DOI: 10.3390/ma19132765 ISSN: 1996-1944

A Study on the Effect of Temperature on PAM-Improved Shield Tunneling Sandy Slurry

Di Wang, Shufang Zhai, Kang Li

Polyacrylamide (PAM) is widely used to improve sandy muck in shield tunneling due to its excellent physicochemical properties. During shield excavation, the temperature of excavated soil varies with geological depth and equipment heat transfer, making it necessary to investigate the temperature effect on the performance of PAM-modified sandy muck. In this study, molecular dynamics (MD) simulations are employed to construct a (PAM, H2O)/α-SiO2 interfacial model. The microstructural evolution and interfacial interaction characteristics between PAM molecules and the α-SiO2 substrate are analyzed at the nanoscale under different temperature conditions. A structure–performance–mechanism relationship is established, forming a conceptual framework of the “configuration–interaction energy–stability” mechanism for PAM-modified sandy muck.
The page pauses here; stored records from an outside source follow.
theorem unmoved_completeFrame {s : State} (idle : s.running = false) (codes : Sensors) (address : BitVec 4) (b : Bulletin) :
    Unmoved s (completeFrame codes address b s) := by
  have begun : (frameHeard (begin codes s)).running = false := idle
  simp only [completeFrame, begun]
  exact ⟨rfl, rfl, rfl, rfl, rfl, rfl, rfl, .inl rfl, rfl, rfl⟩

theorem queueReturn_of_not_running {s : State} (idle : s.running = false) : queueReturn s = s := by
  simp [queueReturn, queueKind, State.acceptsRequests, idle]

theorem unmoved_lineLevel {s : State} (idle : s.running = false) (codes : Sensors) :
    Unmoved s (lineLevel (begin codes s)) := by
  unfold lineLevel
  split
  · exact unmoved_begin codes s
  · rw [finish_of_not_running ((running_of_member (by simp)).trans idle)]
    exact ⟨by simp, by simp, by simp, by simp, by simp, by simp, by simp, .inl (by simp), by simp, by simp⟩

theorem after_unmoved {c : Instr} (still : startsUp c = false) {s : State} (idle : s.running = false) :
    Unmoved s (s.after c) := by
  cases c with
  | allowance | lapse | expel | join | status | claim | ret | draft | override | cancel | snapshot | query | report
  | unknownKindFrame => exact unmoved_completeFrame idle _ _ _
  | slotExpiry | panelSilenceExpiry | doorLevelChange | longOpenExpiry | tailTimerExpiry | spillTimerExpiry
  | outdoorAgeExpiry | fogLevelChange | rampTimerExpiry | holdTimerExpiry | trimTimerExpiry | censusTimerExpiry
  | catchUpTimerExpiry | settleTimerExpiry | rideThroughExpiry | qualifyTimerExpiry | periodicEvaluation
  | stageMinimumTimerExpiry => exact unmoved_whenRunning_begin idle _ _
  | statusPeriodExpiry | silenceAgeLimit | leaseTimerExpiry | claimSpacingExpiry | returnTimerExpiry | statisticsSecond
  | ownFrameVoid | ownFrameLost => exact unmoved_whenRunning_nextMoment idle _
  | lineLevelChange => exact unmoved_lineLevel idle _
  | doorRawChange door apart =>
    show Unmoved s (doorRaw door apart (nextMoment s))
    unfold doorRaw setRawDoor
    rw [if_neg (by simp [idle])]
    split <;> exact ⟨rfl, rfl, rfl, rfl, rfl, rfl, rfl, .inl rfl, rfl, rfl⟩
  | fogRawChange active =>
    show Unmoved s (fogRaw active (nextMoment s))
    unfold fogRaw
    rw [if_neg (by simp [idle])]
    exact ⟨rfl, rfl, rfl, rfl, rfl, rfl, rfl, .inl rfl, rfl, rfl⟩
  | lineRawChange high =>
    show Unmoved s (lineRaw high (nextMoment s))
    unfold lineRaw
    dsimp only
    split <;> exact ⟨rfl, rfl, rfl, rfl, rfl, rfl, rfl, .inl rfl, rfl, rfl⟩
  | frameError heard =>
    show Unmoved s (answerHeard heard (frameHeard (nextMoment s)))
    have mute : (frameHeard (nextMoment s)).mayObject = false := by
      show (s.running && s.member.state != .clash && s.bus.standing == .active && s.bus.inFlight.isNone) = false
      simp [idle]
    simp only [answerHeard, mute]
    split <;> exact ⟨rfl, rfl, rfl, rfl, rfl, rfl, rfl, .inl rfl, rfl, rfl⟩
  | frameStart =>
    show Unmoved s (startOffered (nextMoment s))
    simp only [startOffered, State.mayStart, State.acceptsRequests, running_nextMoment, idle]
    exact unmoved_nextMoment s
  | busIdle =>
    show Unmoved s (busBecomesIdle (nextMoment s))
    unfold busBecomesIdle
    split
    · exact unmoved_nextMoment s
    · exact ⟨rfl, rfl, rfl, rfl, rfl, rfl, rfl, .inr rfl, rfl, rfl⟩
  | busIdle2ms =>
    show Unmoved s (idleWaitEnds (nextMoment s))
    unfold idleWaitEnds
    dsimp only
    (repeat' split)
    · exact unmoved_nextMoment s
    · rw [queueReturn_of_not_running (by exact idle)]
      exact ⟨rfl, rfl, rfl, rfl, rfl, rfl, rfl, .inl rfl, rfl, rfl⟩
    · exact ⟨rfl, rfl, rfl, rfl, rfl, rfl, rfl, .inl rfl, rfl, rfl⟩
  | muteTimerExpiry =>
    show Unmoved s (muteEnds (nextMoment s))
    unfold muteEnds
    split <;> exact ⟨rfl, rfl, rfl, rfl, rfl, rfl, rfl, .inl rfl, rfl, rfl⟩
  | startBit => exact ⟨rfl, rfl, rfl, rfl, rfl, rfl, rfl, .inl rfl, rfl, rfl⟩
  | powerOnReset | externalReset | resetRelease | optionReadDone | optionReadFailed => cases still
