inductive Instr where
  -- the package, its power and its lifetime records (01_package.md, 04_host.md)
  | selfTest (fs : List Finding)
  | bringupConfig (fw : FwSupply)
  -- the readings that changed when the sensors were read (R18)
  | tempSample (changed : List (Nat × Int))
  | droopWarning (die : BitVec 2)
  | droopFailure (die : BitVec 2)
  | uncorrectableError (e : ErrSite)
  | controlStoreError (pch : BitVec 9) (corrected : Bool)
  | colBudgetWrite (v : W32)
  | passAnswer (tile : BitVec 8) (hw : BitVec 2) (id : Nat)
  -- torus links and global time (02_torus.md)
  | portTrainingDone (port : BitVec 3) (r : Training)
  | torHopWrite (v : W32)
  | timeFlitReceive (port : BitVec 3) (flit : Option (List Byte)) (corrected : Nat)
  | dataFlitReceive (port : BitVec 3) (at_ : FlitPlace) (flit : Option (List Byte))
  | portRetrain (port : BitVec 3)
  | linkTransferStart (tile : BitVec 8) (id : Nat)
  | lsendComplete (tile : BitVec 8) (id : Nat)
  | lrecvComplete (tile : BitVec 8) (id : Nat)
  | lredComplete (tile : BitVec 8) (id : Nat)
  | lbcstComplete (tile : BitVec 8) (id : Nat)
  -- bank units (03_bank_units.md)
  | bcallArrive (id : Nat)
  | callStart (pch : BitVec 9) (id : Nat)
  | microwordStep (pch : BitVec 9) (ecc : Option (BitVec 4 × Nat))
  | hbmStandardAccess (pch : BitVec 9) (bank : BitVec 4) (row : Nat) (ecc : Bool) (who : Option (BitVec 8 × BitVec 2)) (addr : W64)
  -- the host port and the work queues (04_host.md)
  | bar0BadAccess (off : Nat) (len : Nat)
  | registerWrite (off : BitVec 26) (v : BarData)
  | qCtlWrite (q : BitVec 10) (v : W32)
  | qReset (q : BitVec 10) (v : W32)
  | qKick (q : BitVec 10) (v : W32)
  | slotRead (q : BitVec 10)
  | sealTimeout (q : BitVec 10)
  | packetStart (q : BitVec 10)
  | copyComplete (id : Nat) (remote : Table Byte)
  | evHostWrite (n : BitVec 12) (v : W32)
  | stagingRead (off : BitVec 30) (len : Nat)
  | stagingWrite (off : BitVec 30) (bytes : List Byte)
  | fqConsWrite (v : W32)
  -- fields and the scheduler (05_scheduler.md)
  | imageLoaded (field : Half) (remote : Table Byte)
  | fieldStart (field : Half)
  | freeze (field : Half)
  | fieldQuiet (field : Half)
  | savesComplete (field : Half)
  | restoreComplete (field : Half)
  | fieldResume (field : Half)
  | windowDrowsy (tile : BitVec 8) (hw : BitVec 2)
  | fieldComplete (field : Half)
  | noticePlaced (port : BitVec 3) (flit : List Byte)
  | noticeFreeze (port : BitVec 3) (flit : List Byte)
  | noticeResume (port : BitVec 3) (flit : List Byte)
  | noticeArrived (port : BitVec 3) (flit : List Byte)
  | noticeDone (port : BitVec 3) (flit : List Byte)
  | arrivedNoticeResend (d : DomKey)
  | phaseRelease (d : DomKey)
  -- the tile core and its engines (06_tile_core.md to 11_traps.md)
  | resultLanding (tile : BitVec 8) (hw : BitVec 2) (id : Nat)
  | reportedTrapTake (tile : BitVec 8) (hw : BitVec 2)
  | protViolationReport (id : Nat)
  | uiEntry (tile : BitVec 8) (hw : BitVec 2)
  | engineStart (tile : BitVec 8) (eng : Engine) (id : Nat)
  | streamRowAdmit (tile : BitVec 8) (id : Nat) (row : Nat)
  | accumulatorLanding (tile : BitVec 8) (id : Nat) (row pass lane : Nat)
  | planeWrite (tile : BitVec 8) (id : Nat)
  | drainWrite (tile : BitVec 8) (id : Nat)
  | aclrWrite (tile : BitVec 8) (id : Nat)
  | meshBeatSend (tile : BitVec 8) (id : Nat) (beat : Nat)
  | meshBeatReceive (tile : BitVec 8) (id : Nat) (beat : Nat)
  | homeSliceStoreAccept (id : Nat)
  | globalLoadComplete (id : Nat) (remote : Table Byte)
  | atomicArrive (id : Nat) (remote : Table Byte)
  | faultBatchClose (die : BitVec 2)
  | fenceComplete (id : Nat)
  | cpyComplete (id : Nat) (remote : Table Byte)
  | cpyzComplete (id : Nat) (remote : Table Byte)
  | wstoreComplete (id : Nat)
  | cbstComplete (id : Nat)
  | hintComplete (x : Answer)
  | tlbInvalidateDone (id : Nat)
  | csaveComplete (id : Nat)
  | cloadComplete (x : Answer)
  -- the S slot (13_isa_scalar.md)
  | addReg (g : Guard) (d a b : BitVec 5)
  | addImm (g : Guard) (d a : BitVec 5) (imm : BitVec 42)
  | subReg (g : Guard) (d a b : BitVec 5)
  | subImm (g : Guard) (d a : BitVec 5) (imm : BitVec 42)
  | mulReg (g : Guard) (d a b : BitVec 5)
  | mulImm (g : Guard) (d a : BitVec 5) (imm : BitVec 42)
  | mulhReg (g : Guard) (d a b : BitVec 5)
  | mulhImm (g : Guard) (d a : BitVec 5) (imm : BitVec 42)
  | andReg (g : Guard) (d a b : BitVec 5)
  | andImm (g : Guard) (d a : BitVec 5) (imm : BitVec 42)
  | orReg (g : Guard) (d a b : BitVec 5)
  | orImm (g : Guard) (d a : BitVec 5) (imm : BitVec 42)
  | xorReg (g : Guard) (d a b : BitVec 5)
  | xorImm (g : Guard) (d a : BitVec 5) (imm : BitVec 42)
  | shlReg (g : Guard) (d a b : BitVec 5)
  | shlImm (g : Guard) (d a : BitVec 5) (imm : BitVec 42)
  | shrReg (g : Guard) (d a b : BitVec 5)
  | shrImm (g : Guard) (d a : BitVec 5) (imm : BitVec 42)
  | sraReg (g : Guard) (d a b : BitVec 5)
  | sraImm (g : Guard) (d a : BitVec 5) (imm : BitVec 42)
  | minReg (g : Guard) (d a b : BitVec 5)
  | minImm (g : Guard) (d a : BitVec 5) (imm : BitVec 42)
  | maxReg (g : Guard) (d a b : BitVec 5)
  | maxImm (g : Guard) (d a : BitVec 5) (imm : BitVec 42)
  | bitc (g : Guard) (d a : BitVec 5) (fn : BitVec 6)
  | li (g : Guard) (d : BitVec 5) (imm : BitVec 48)
  | cmpReg (g : Guard) (pd : BitVec 3) (cc : BitVec 4) (a b : BitVec 5)
  | cmpImm (g : Guard) (pd : BitVec 3) (cc : BitVec 4) (a : BitVec 5) (imm : BitVec 39)
  | plog (g : Guard) (pd : BitVec 3) (tt : BitVec 4) (pa pb : Guard)
  | sel (g : Guard) (d : BitVec 5) (ps : Guard) (a b : BitVec 5)
  | br (g : Guard) (cc : BitVec 4) (a : BitVec 5) (target : BitVec 15)
  | jmpLabel (g : Guard) (target : BitVec 15)
  | jmpReg (g : Guard) (a : BitVec 5)
  | callLabel (g : Guard) (target : BitVec 15)
  | callReg (g : Guard) (a : BitVec 5)
  | ret (g : Guard) (a : BitVec 5)
  | loopReg (g : Guard) (a : BitVec 5) (endPc : BitVec 15)
  | loopImm (g : Guard) (n : BitVec 16) (endPc : BitVec 15)
  | lbrk (g : Guard) (k : BitVec 16)
  | waitImm (g : Guard) (e : BitVec 4) (imm : W32)
  | waitReg (g : Guard) (e : BitVec 4) (s : BitVec 5)
  | waitTcyc (g : Guard) (s : BitVec 5)
  | phase (g : Guard) (slot : BitVec 3)
  | pass (g : Guard) (d : BitVec 5) (req : W32)
  | passCycleReg (g : Guard) (d : BitVec 5) (req : W32) (s : BitVec 5)
  | yield (g : Guard)
  | yieldField (g : Guard)
  | view (g : Guard) (t : BitVec 6) (s : BitVec 5)
  | viewCopy (g : Guard) (t m : BitVec 6)
  | viewBase (g : Guard) (t : BitVec 6) (s : BitVec 5) (imm : W32)
  | viewGen (g : Guard) (t : BitVec 6) (gen : Byte)
  | gets (g : Guard) (d : BitVec 5) (sel : BitVec 12)
  | setsReg (g : Guard) (sel : BitVec 12) (s : BitVec 5)
  | setsImm (g : Guard) (sel : BitVec 12) (imm : W32)
  | setsOr (g : Guard) (sel : BitVec 12) (imm : W32)
  | setsClr (g : Guard) (sel : BitVec 12) (imm : W32)
  | trap (g : Guard) (k : Half)
  | tret (g : Guard)
  | uiret (g : Guard)
  | done (g : Guard)
  -- the G slot
  | aaddReg (g : Guard) (d a : BitVec 4) (s : BitVec 5)
  | aaddImm (g : Guard) (d a : BitVec 4) (imm : BitVec 30)
  | ali (g : Guard) (d : BitVec 4) (imm : W32)
  | amovToA (g : Guard) (a : BitVec 4) (s : BitVec 5)
  | amovToS (g : Guard) (s : BitVec 5) (a : BitVec 4)
  | acfgLin (g : Guard) (a : BitVec 4) (inc : Half)
  | acfgMod (g : Guard) (a : BitVec 4) (s : BitVec 5) (inc : Half)
  | acfgBrev (g : Guard) (a : BitVec 4) (s : BitVec 5) (inc : Half)
  | lidx (g : Guard) (a : BitVec 4) (t : BitVec 6) (s : BitVec 5)
  | pf (g : Guard) (q : BitVec 3) (t : BitVec 6)
  -- the V slots (14_isa_vector.md)
  | vadd (h : VHdr) (d : BitVec 6) (a : VSrc) (b : VOp) (rf : BitVec 2) (sat : Bool)
  | vsub (h : VHdr) (d : BitVec 6) (a : VSrc) (b : VOp) (rf : BitVec 2) (sat : Bool)
  | vmul (h : VHdr) (d : BitVec 6) (a : VSrc) (b : VOp) (rf : BitVec 2) (sat : Bool)
  | vfma (h : VHdr) (d : BitVec 6) (a : VSrc) (b c : VOp) (rf : BitVec 2) (sat : Bool)
  | vmin (h : VHdr) (d : BitVec 6) (a : VSrc) (b : VOp)
  | vmax (h : VHdr) (d : BitVec 6) (a : VSrc) (b : VOp)
  | vdiv (h : VHdr) (d : BitVec 6) (a : VSrc) (b : VOp) (rf : BitVec 2) (sat : Bool)
  | vsqrt (h : VHdr) (d : BitVec 6) (a : VSrc) (rf : BitVec 2) (sat : Bool)
  | vrsq (h : VHdr) (d : BitVec 6) (a : VSrc) (rf : BitVec 2) (sat : Bool)
  | vexp2 (h : VHdr) (d : BitVec 6) (a : VSrc) (rf : BitVec 2) (sat : Bool)
  | vlog2 (h : VHdr) (d : BitVec 6) (a : VSrc) (rf : BitVec 2) (sat : Bool)
  | vcvt (h : VHdr) (d : BitVec 6) (a : VSrc) (rf : BitVec 2) (sat : Bool)
  | vmov (h : VHdr) (d : BitVec 6) (a : VSrc)
  | vsplat (h : VHdr) (d : BitVec 6) (s : BitVec 5) (rf : BitVec 2) (sat : Bool)
  | vsel (h : VHdr) (d : BitVec 6) (m : VSrc) (a b : VOp)
  | vand (h : VHdr) (d : BitVec 6) (a : VSrc) (b : VOp)
  | vor (h : VHdr) (d : BitVec 6) (a : VSrc) (b : VOp)
  | vxor (h : VHdr) (d : BitVec 6) (a : VSrc) (b : VOp)
  | vshlTile (h : VHdr) (d : BitVec 6) (a b : VSrc) (sat : Bool)
  | vshlScalar (h : VHdr) (d : BitVec 6) (a : VSrc) (s : BitVec 5) (sat : Bool)
  | vshlImm (h : VHdr) (d : BitVec 6) (a : VSrc) (n : BitVec 6) (sat : Bool)
  | vshrTile (h : VHdr) (d : BitVec 6) (a b : VSrc) (u : Bool)
  | vshrScalar (h : VHdr) (d : BitVec 6) (a : VSrc) (s : BitVec 5) (u : Bool)
  | vshrImm (h : VHdr) (d : BitVec 6) (a : VSrc) (n : BitVec 6) (u : Bool)
  | vcmp (h : VHdr) (d : BitVec 6) (a : VSrc) (b : VOp) (cc : BitVec 4)
  | vmskPre (h : VHdr) (d : BitVec 6) (n : BitVec 11)
  | vmskRect (h : VHdr) (d : BitVec 6) (nr : BitVec 5) (nc : BitVec 7)
  | vmskRng (h : VHdr) (d : BitVec 6) (s : BitVec 5)
  | vpop (h : VHdr) (d : BitVec 5) (a : VSrc)
  | vextImm (h : VHdr) (d : BitVec 5) (a : VSrc) (k : BitVec 10)
  | vextReg (h : VHdr) (d : BitVec 5) (a : VSrc) (s : BitVec 5)
  | vrotr (h : VHdr) (d : BitVec 6) (a : VSrc) (n : VAmt)
  | vrotc (h : VHdr) (d : BitVec 6) (a : VSrc) (n : VAmt)
  | vbcr (h : VHdr) (d : BitVec 6) (a : VSrc) (n : VAmt)
  | vbcc (h : VHdr) (d : BitVec 6) (a : VSrc) (n : VAmt)
  | vshuf (h : VHdr) (d : BitVec 6) (a b : VSrc)
  | vredr (h : VHdr) (d : BitVec 6) (a : VSrc) (op : BitVec 2) (bc : Bool) (rf : BitVec 2) (sat : Bool)
  | vredc (h : VHdr) (d : BitVec 6) (a : VSrc) (op : BitVec 2) (bc : Bool) (rf : BitVec 2) (sat : Bool)
  | vshpType (h : VHdr) (d : BitVec 6) (ty rows : BitVec 4) (cols : BitVec 6)
  | vshpKeep (h : VHdr) (d : BitVec 6) (rows : BitVec 4) (cols : BitVec 6)
  | vshpReg (h : VHdr) (d : BitVec 6) (s : BitVec 5)
  | vqlt (h : VHdr) (d : BitVec 6) (a : VSrc) (cb : BitVec 4) (ntm1 : BitVec 2) (sr : Bool)
  | vqltOffsets (h : VHdr) (d : BitVec 6) (a b : VSrc) (cb : BitVec 4) (ntm1 : BitVec 2) (sr : Bool)
  | vboff (h : VHdr) (d : BitVec 6) (a : VSrc) (cb : BitVec 4)
  -- the A slot (15_isa_array.md)
  | amodeNorm (g : Guard)
  | amodeSplit (g : Guard)
  | wload (g : Guard) (slot : BitVec 9) (pl : Bool) (cb term : BitVec 4) (tm : Timing)
  | wloadg (g : Guard) (n : BitVec 6) (h : BitVec 2) (pl : Bool) (term : BitVec 4) (ob : Byte) (tm : Timing)
  | wloadgImg (g : Guard) (n : BitVec 6) (h : BitVec 2) (pl : Bool) (tm : Timing)
  | stream (g : Guard) (sr : BitVec 5) (rm km nm : Option (BitVec 6)) (tm : Timing)
  | streamt (g : Guard) (sr : BitVec 5) (rm km nm : Option (BitVec 6)) (tm : Timing)
  | drain (g : Guard) (d e0 : BitVec 6) (l0 : BitVec 4) (q : BitVec 6) (cv sc : BitVec 2) (turn sat : Bool) (tm : Timing)
  | aclr (g : Guard) (e0 nm1 : BitVec 6)
  | wstore (g : Guard) (v : BitVec 6) (s : BitVec 5) (e : BitVec 4)
  | wstorePlane (g : Guard) (v : BitVec 6) (h : BitVec 2) (pl : Bool) (e : BitVec 4)
  | cbld (g : Guard) (cb : BitVec 4) (first cntm1 : Byte) (v : BitVec 6)
  | cbldRestore (g : Guard) (cb : BitVec 4) (v : BitVec 6)
  | cbflip (g : Guard) (cb : BitVec 4)
  | cbst (g : Guard) (cb : BitVec 4) (v : BitVec 6) (e : BitVec 4)
  -- the M slot (16_isa_memory.md)
  | lds (g : Guard) (d : BitVec 5) (ea : Ea) (sp : Bool) (z : BitVec 2) (sx : Bool) (e : BitVec 4) (fv : Option (BitVec 6))
  | sts (g : Guard) (d : BitVec 5) (ea : Ea) (sp : Bool) (z : BitVec 2) (e : BitVec 4) (fv : Option (BitVec 6))
  | tld (g : Guard) (v : BitVec 6) (ea : Ea) (sp : Bool) (p : BitVec 5) (e : BitVec 4) (fv : Option (BitVec 6)) (lu : Bool)
  | tst (g : Guard) (v : BitVec 6) (ea : Ea) (sp : Bool) (p : BitVec 5) (e : BitVec 4) (fv : Option (BitVec 6))
  | atom (g : Guard) (d : BitVec 5) (ea : Ea) (z : Bool) (opc : BitVec 4) (s1 s2 : BitVec 5) (e : BitVec 4) (fv : Option (BitVec 6))
  | atomt (g : Guard) (v : BitVec 6) (ea : Ea) (p : BitVec 5) (opc : BitVec 3) (e : BitVec 4) (fv : Option (BitVec 6))
  | stash (g : Guard) (k : BitVec 2) (ssz gsz : BitVec 4) (ds : BitVec 3) (gs : BitVec 5) (sline : BitVec 13)
  | stashOff (g : Guard) (k : BitVec 2)
  | hintReq (g : Guard) (ea : Ea) (cnt : Byte) (ev : Option (BitVec 4))
  | hintFill (g : Guard) (ea : Ea) (cnt : Byte) (ev : Option (BitVec 4))
  | hintDrop (g : Guard) (ea : Ea) (cnt : Byte) (ev : Option (BitVec 4))
  | hintL2 (g : Guard) (ea : Ea) (cnt : Byte) (ev : Option (BitVec 4))
  | cpy (g : Guard) (dr : BitVec 5) (ssp dsp : BitVec 2) (e : BitVec 4) (ui : Bool) (d : BitVec 5)
  | cpyzSt (g : Guard) (v : BitVec 6) (dr i : BitVec 5) (e : BitVec 4) (ui : Bool) (d : BitVec 5)
  | cpyzLd (g : Guard) (v : BitVec 6) (dr i : BitVec 5) (e : BitVec 4) (ui : Bool) (d : BitVec 5)
  | msend (g : Guard) (port : BitVec 2) (pay : MeshPay) (tm : Timing)
  | mrecv (g : Guard) (port : BitVec 2) (pay : MeshPay) (tm : Timing)
  | lsend (g : Guard) (dr d : BitVec 5) (e : BitVec 4) (tm : Timing)
  | lrecv (g : Guard) (dr d : BitVec 5) (e : BitVec 4) (tm : Timing)
  | lred (g : Guard) (dr d : BitVec 5) (e : BitVec 4) (tm : Timing)
  | lbcst (g : Guard) (dr d : BitVec 5) (e : BitVec 4) (tm : Timing)
  | bcall (g : Guard) (c a : BitVec 5) (e : BitVec 4)
  | fence (g : Guard) (x y : BitVec 5) (e : BitVec 4)
  | vjoin (g : Guard)
  | tlbinv (g : Guard) (gs n : BitVec 5) (e : BitVec 4)
  | tlbinvDie (g : Guard) (gs : BitVec 5) (e : BitVec 4)
  | csaveCtx (g : Guard) (c : BitVec 2) (gs : BitVec 5) (e : BitVec 4)
  | csaveTile (g : Guard) (gs : BitVec 5) (e : BitVec 4)
  | csaveBlk (g : Guard) (gs dr : BitVec 5) (e : BitVec 4)
  | csaveCode (g : Guard) (gs : BitVec 5) (e : BitVec 4)
  | cloadCtx (g : Guard) (c : BitVec 2) (gs : BitVec 5) (e : BitVec 4)
  | cloadTile (g : Guard) (gs : BitVec 5) (e : BitVec 4)
  | cloadBlk (g : Guard) (gs dr : BitVec 5) (e : BitVec 4)
  | cloadCode (g : Guard) (gs : BitVec 5) (e : BitVec 4)
  -- rows that the table gives last
  | correctedError (structure_ : Nat) (pch : BitVec 9) (bank : BitVec 4)
  | atomicComplete (id : Nat)
  -- steps whose operands stand in State: the packet that is starting (Pkt), the sequencer that acts, or none at all
  | powerOnReset
  | powerLoss
  | bootImageCheck
  | colWindowStart
  | scorebookSecondTick
  | scorebookCommit
  | sbDataloRead
  | sbSnap
  | snapshotDone
  | torTrain
  | timeBaseStart
  | torTimeloRead
  | frameDeparture
  | callEnd
  | refreshBreak
  | sessionTimeout
  | abmEnter
  | abmExit
  | matvec16
  | axpy32
  | norm2
  | optClip
  | optTrust
  | req4
  | devShutdown
  | devReset
  | devCommitsvn
  | functionLevelReset
  | launch
  | park
  | resume
  | evict
  | pair
  | eventSetWrite
  | eventSetAdd
  | eventWait
  | eventWaitMet
  | copy
  | fencePacket
  | fwloadDevice
  | fwloadBankUnit
  | queryDevice
  | queryAttestation
  | queryFieldState
  | mailboxDone
  | faultRecordWrite
  | schedulerDecision
  | emptyBundle
  | orderlyShutdownComplete
deriving DecidableEq, Repr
The main findings are as follows: (1) The PAM exhibits the most stable interfacial bonding with α-SiO2 between 278 K and 318 K, primarily governed by electrostatic attraction and hydrogen-bond synergy. (2) Within this temperature range, PAM forms a dense and stable interfacial adsorption structure, whereas both thermodynamic stability and structural integrity decline outside it. (3) At 318K, the PAM/α-SiO2 system shows the most favorable hydrogen-bonding behavior, with orderly alignment of PAM and H2O molecules and optimal chain flexibility and adhesion capacity. Therefore, 318 K is the upper temperature limit reference point at which the improvement effect of PAM remains the most stable, providing theoretical guidance for temperature-controlled soil conditioning in shield tunneling.